When a line of the material has the word "takePacket" in it, copy that line.
___ Data to examine ___
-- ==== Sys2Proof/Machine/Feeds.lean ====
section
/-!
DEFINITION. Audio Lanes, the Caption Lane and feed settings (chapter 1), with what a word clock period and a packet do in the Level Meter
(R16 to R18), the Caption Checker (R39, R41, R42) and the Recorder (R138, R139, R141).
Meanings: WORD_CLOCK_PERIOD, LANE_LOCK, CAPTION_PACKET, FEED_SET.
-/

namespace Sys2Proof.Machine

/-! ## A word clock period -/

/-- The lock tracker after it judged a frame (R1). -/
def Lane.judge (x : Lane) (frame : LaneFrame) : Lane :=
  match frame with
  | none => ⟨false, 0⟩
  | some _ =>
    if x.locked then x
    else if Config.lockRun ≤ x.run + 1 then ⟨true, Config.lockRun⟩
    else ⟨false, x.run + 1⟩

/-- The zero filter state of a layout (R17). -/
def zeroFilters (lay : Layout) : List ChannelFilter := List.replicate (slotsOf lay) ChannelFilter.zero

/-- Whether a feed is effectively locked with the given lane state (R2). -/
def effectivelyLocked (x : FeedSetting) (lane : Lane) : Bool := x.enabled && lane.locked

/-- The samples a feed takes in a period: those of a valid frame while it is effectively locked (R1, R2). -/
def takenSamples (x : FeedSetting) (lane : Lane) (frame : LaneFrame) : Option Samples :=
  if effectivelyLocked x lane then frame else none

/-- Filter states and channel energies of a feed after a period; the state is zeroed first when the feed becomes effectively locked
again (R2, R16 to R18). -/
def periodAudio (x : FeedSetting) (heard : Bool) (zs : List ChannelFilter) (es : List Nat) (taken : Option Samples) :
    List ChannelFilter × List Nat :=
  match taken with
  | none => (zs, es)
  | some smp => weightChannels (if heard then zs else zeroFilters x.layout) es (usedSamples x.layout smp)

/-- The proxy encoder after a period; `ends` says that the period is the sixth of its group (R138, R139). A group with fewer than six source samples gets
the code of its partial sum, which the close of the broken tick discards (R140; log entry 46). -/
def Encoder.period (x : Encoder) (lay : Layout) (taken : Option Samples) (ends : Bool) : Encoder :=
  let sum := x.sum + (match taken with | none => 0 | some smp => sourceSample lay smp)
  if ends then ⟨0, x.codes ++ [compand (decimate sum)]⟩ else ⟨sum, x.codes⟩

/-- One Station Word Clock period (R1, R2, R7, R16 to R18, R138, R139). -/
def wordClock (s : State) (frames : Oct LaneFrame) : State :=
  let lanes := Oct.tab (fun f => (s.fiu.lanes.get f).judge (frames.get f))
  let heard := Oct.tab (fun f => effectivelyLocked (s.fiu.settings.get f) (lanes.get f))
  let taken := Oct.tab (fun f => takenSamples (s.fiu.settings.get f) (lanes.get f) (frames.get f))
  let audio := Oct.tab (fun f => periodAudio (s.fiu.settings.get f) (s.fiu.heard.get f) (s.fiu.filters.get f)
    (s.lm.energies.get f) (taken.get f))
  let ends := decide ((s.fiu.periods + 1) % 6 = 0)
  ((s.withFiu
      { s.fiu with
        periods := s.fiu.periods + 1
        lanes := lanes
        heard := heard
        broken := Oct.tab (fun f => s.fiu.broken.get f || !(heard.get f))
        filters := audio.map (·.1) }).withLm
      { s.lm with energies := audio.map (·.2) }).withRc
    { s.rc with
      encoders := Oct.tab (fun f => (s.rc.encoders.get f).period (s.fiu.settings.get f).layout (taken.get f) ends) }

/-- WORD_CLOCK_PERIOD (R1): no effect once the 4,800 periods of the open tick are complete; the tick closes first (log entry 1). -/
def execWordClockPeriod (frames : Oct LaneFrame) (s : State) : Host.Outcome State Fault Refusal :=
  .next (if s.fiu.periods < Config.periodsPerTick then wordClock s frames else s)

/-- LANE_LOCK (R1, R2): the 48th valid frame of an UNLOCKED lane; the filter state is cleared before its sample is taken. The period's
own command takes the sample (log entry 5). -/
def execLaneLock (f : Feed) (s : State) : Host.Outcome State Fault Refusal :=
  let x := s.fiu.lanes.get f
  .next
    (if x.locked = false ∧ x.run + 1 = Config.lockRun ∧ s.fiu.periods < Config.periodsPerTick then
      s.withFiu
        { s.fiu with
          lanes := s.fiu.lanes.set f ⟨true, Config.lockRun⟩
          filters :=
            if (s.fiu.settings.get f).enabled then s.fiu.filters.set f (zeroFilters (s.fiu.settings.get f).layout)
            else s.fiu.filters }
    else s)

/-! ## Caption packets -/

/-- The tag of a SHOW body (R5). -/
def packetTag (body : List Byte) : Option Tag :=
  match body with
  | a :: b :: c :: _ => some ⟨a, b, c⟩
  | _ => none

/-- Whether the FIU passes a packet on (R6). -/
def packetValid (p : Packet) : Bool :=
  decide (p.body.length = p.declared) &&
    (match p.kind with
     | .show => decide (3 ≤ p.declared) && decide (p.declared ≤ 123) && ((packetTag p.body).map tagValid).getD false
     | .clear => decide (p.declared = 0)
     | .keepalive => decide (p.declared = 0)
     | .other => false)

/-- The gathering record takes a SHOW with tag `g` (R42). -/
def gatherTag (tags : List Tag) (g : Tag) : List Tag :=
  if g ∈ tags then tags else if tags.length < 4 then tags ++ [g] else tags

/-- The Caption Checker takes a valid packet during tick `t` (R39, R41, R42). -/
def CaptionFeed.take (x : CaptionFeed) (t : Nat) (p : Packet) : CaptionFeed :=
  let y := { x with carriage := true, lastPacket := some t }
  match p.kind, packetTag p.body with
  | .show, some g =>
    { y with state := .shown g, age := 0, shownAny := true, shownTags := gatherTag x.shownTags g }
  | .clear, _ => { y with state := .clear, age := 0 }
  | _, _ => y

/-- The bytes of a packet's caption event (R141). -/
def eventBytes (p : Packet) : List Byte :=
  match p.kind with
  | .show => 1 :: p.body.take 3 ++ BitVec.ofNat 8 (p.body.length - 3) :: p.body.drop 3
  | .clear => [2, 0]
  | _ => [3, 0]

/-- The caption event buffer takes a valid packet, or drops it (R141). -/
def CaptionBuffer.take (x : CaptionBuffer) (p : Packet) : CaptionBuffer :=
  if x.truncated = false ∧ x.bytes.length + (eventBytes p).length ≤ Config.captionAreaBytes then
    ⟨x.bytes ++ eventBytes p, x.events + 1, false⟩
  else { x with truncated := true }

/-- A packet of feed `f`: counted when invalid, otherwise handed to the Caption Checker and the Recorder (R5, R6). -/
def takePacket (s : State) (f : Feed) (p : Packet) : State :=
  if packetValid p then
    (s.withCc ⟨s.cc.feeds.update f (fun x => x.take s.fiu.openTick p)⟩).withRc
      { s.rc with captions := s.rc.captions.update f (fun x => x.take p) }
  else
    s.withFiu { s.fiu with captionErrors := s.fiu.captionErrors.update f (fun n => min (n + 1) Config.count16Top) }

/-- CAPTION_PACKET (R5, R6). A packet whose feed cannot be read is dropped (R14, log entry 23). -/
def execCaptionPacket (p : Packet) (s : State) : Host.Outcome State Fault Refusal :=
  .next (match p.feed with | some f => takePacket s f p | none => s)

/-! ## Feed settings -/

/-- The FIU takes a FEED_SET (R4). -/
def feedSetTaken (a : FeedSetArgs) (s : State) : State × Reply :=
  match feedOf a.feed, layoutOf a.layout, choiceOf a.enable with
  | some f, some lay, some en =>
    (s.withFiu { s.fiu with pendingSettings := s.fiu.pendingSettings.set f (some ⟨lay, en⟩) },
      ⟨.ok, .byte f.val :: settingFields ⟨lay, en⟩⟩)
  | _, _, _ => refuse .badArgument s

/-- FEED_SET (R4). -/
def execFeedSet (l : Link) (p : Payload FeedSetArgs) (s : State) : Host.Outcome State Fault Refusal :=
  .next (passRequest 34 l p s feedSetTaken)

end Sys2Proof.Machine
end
___
___ Data to examine ___
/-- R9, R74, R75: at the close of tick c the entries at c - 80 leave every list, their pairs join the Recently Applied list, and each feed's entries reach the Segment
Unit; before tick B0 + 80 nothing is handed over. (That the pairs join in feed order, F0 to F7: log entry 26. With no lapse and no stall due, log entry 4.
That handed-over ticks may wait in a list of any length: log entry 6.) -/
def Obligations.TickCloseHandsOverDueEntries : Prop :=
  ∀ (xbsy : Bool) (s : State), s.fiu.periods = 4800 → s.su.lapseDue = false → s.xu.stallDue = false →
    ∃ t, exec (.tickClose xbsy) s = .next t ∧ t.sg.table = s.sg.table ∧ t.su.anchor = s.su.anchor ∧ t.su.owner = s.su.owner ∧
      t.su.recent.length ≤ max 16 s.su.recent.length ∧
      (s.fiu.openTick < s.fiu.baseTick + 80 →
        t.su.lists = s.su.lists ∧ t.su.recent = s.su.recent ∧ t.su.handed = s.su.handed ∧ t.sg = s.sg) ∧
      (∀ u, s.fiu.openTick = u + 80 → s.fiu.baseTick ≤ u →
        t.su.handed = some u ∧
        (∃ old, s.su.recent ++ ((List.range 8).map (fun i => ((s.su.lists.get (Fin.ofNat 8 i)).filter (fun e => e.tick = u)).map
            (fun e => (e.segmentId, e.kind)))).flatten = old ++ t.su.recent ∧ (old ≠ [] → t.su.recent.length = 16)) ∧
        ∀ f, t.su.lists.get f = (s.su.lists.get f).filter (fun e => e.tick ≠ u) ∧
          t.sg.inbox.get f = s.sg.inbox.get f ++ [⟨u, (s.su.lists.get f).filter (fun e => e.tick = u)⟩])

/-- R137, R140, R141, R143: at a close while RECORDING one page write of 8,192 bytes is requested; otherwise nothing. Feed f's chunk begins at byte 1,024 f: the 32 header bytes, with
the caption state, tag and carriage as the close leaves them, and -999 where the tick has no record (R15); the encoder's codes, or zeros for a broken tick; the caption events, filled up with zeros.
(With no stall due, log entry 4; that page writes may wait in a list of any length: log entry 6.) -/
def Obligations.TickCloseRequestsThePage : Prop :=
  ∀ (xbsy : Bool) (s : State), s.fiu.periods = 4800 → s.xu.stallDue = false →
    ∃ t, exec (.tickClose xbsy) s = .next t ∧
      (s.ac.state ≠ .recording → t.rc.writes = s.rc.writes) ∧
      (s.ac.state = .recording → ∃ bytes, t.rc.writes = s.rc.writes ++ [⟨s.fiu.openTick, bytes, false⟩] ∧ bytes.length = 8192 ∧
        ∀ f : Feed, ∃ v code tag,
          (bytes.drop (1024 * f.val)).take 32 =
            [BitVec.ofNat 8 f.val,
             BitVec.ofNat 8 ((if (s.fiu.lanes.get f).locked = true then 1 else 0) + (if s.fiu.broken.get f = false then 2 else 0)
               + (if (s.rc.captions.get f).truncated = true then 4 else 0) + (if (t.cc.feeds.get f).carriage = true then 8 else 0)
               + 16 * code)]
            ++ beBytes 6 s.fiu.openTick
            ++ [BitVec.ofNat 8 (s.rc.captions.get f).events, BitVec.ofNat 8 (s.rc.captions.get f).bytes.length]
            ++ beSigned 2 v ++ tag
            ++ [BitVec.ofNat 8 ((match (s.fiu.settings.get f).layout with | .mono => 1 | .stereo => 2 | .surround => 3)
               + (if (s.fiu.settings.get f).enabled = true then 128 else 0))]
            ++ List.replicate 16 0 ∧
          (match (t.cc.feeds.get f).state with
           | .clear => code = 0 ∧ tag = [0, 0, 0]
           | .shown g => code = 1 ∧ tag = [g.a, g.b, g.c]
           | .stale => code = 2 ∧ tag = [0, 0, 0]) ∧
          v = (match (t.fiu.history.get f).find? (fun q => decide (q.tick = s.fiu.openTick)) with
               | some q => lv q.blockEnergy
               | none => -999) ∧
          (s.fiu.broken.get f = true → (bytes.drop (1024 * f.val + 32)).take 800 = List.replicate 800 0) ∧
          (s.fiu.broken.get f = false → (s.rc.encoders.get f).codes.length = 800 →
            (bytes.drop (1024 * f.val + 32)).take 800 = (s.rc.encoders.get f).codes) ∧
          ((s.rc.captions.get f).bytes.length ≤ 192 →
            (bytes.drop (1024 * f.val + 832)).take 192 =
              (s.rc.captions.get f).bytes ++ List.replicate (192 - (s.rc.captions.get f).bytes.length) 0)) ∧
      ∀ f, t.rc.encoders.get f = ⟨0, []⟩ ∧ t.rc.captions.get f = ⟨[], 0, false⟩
___
___ Data to examine ___
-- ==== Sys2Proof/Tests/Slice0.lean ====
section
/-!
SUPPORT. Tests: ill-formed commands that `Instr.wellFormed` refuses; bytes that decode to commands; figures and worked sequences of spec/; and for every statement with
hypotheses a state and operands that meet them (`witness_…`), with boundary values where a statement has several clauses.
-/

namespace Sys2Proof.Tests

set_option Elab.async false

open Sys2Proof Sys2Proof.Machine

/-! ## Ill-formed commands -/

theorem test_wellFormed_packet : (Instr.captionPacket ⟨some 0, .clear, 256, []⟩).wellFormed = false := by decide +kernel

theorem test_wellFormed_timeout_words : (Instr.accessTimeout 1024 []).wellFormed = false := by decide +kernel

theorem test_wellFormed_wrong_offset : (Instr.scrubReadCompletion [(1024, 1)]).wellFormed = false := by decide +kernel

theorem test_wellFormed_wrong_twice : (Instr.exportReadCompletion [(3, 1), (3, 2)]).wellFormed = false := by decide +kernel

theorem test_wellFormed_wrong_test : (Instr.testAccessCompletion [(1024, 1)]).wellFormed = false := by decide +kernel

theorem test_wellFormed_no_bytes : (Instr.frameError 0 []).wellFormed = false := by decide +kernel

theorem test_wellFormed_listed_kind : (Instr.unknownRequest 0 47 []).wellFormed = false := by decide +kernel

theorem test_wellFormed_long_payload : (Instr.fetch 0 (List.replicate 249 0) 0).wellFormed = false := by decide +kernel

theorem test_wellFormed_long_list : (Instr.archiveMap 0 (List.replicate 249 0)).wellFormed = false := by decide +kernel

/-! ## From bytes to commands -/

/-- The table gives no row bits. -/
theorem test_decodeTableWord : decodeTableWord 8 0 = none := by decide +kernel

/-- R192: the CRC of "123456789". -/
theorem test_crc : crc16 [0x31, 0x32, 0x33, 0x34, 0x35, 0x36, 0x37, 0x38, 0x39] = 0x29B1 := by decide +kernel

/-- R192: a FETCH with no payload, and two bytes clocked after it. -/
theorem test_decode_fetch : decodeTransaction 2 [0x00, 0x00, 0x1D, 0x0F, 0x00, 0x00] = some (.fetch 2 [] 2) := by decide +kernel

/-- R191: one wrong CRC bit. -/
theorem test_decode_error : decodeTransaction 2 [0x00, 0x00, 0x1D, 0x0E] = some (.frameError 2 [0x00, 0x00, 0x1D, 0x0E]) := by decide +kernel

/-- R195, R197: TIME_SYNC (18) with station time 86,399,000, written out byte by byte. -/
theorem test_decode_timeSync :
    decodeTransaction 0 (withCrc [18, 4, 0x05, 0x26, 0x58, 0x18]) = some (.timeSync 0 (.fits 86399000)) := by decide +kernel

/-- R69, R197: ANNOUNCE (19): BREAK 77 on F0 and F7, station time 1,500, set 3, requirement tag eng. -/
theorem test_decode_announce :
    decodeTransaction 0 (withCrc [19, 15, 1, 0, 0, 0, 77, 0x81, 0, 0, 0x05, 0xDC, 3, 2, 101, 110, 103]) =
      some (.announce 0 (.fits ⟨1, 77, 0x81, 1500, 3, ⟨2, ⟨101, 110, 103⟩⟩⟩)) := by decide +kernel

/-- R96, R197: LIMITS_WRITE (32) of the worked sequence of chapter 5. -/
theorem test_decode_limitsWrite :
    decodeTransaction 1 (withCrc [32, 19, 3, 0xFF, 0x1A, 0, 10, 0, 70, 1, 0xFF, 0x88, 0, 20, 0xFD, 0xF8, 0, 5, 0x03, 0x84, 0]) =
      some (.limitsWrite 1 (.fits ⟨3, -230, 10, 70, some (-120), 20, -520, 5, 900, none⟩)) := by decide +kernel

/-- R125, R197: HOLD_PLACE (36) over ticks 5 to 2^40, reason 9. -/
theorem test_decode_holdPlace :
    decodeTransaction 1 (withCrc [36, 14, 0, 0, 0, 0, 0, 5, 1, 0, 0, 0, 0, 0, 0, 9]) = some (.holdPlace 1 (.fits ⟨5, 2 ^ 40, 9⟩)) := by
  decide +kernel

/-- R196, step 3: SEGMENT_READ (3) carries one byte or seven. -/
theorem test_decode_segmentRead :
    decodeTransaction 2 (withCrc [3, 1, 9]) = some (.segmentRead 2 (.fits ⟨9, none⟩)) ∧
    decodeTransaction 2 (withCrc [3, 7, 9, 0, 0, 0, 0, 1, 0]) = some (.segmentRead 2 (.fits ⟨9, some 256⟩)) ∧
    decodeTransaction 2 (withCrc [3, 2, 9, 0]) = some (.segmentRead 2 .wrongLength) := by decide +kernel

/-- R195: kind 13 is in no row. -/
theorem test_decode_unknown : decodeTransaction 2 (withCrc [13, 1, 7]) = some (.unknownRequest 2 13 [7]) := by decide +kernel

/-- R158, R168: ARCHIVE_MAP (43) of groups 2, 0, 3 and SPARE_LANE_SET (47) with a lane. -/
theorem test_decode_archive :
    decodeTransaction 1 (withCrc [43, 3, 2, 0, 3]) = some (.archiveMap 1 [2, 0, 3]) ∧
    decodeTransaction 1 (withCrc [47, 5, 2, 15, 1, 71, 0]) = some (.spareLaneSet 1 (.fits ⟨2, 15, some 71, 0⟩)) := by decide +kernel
___
| Answer section |
def takePacket (s : State) (f : Feed) (p : Packet) : State :=
  .next (match p.feed with | some f => takePacket s f p | none => s)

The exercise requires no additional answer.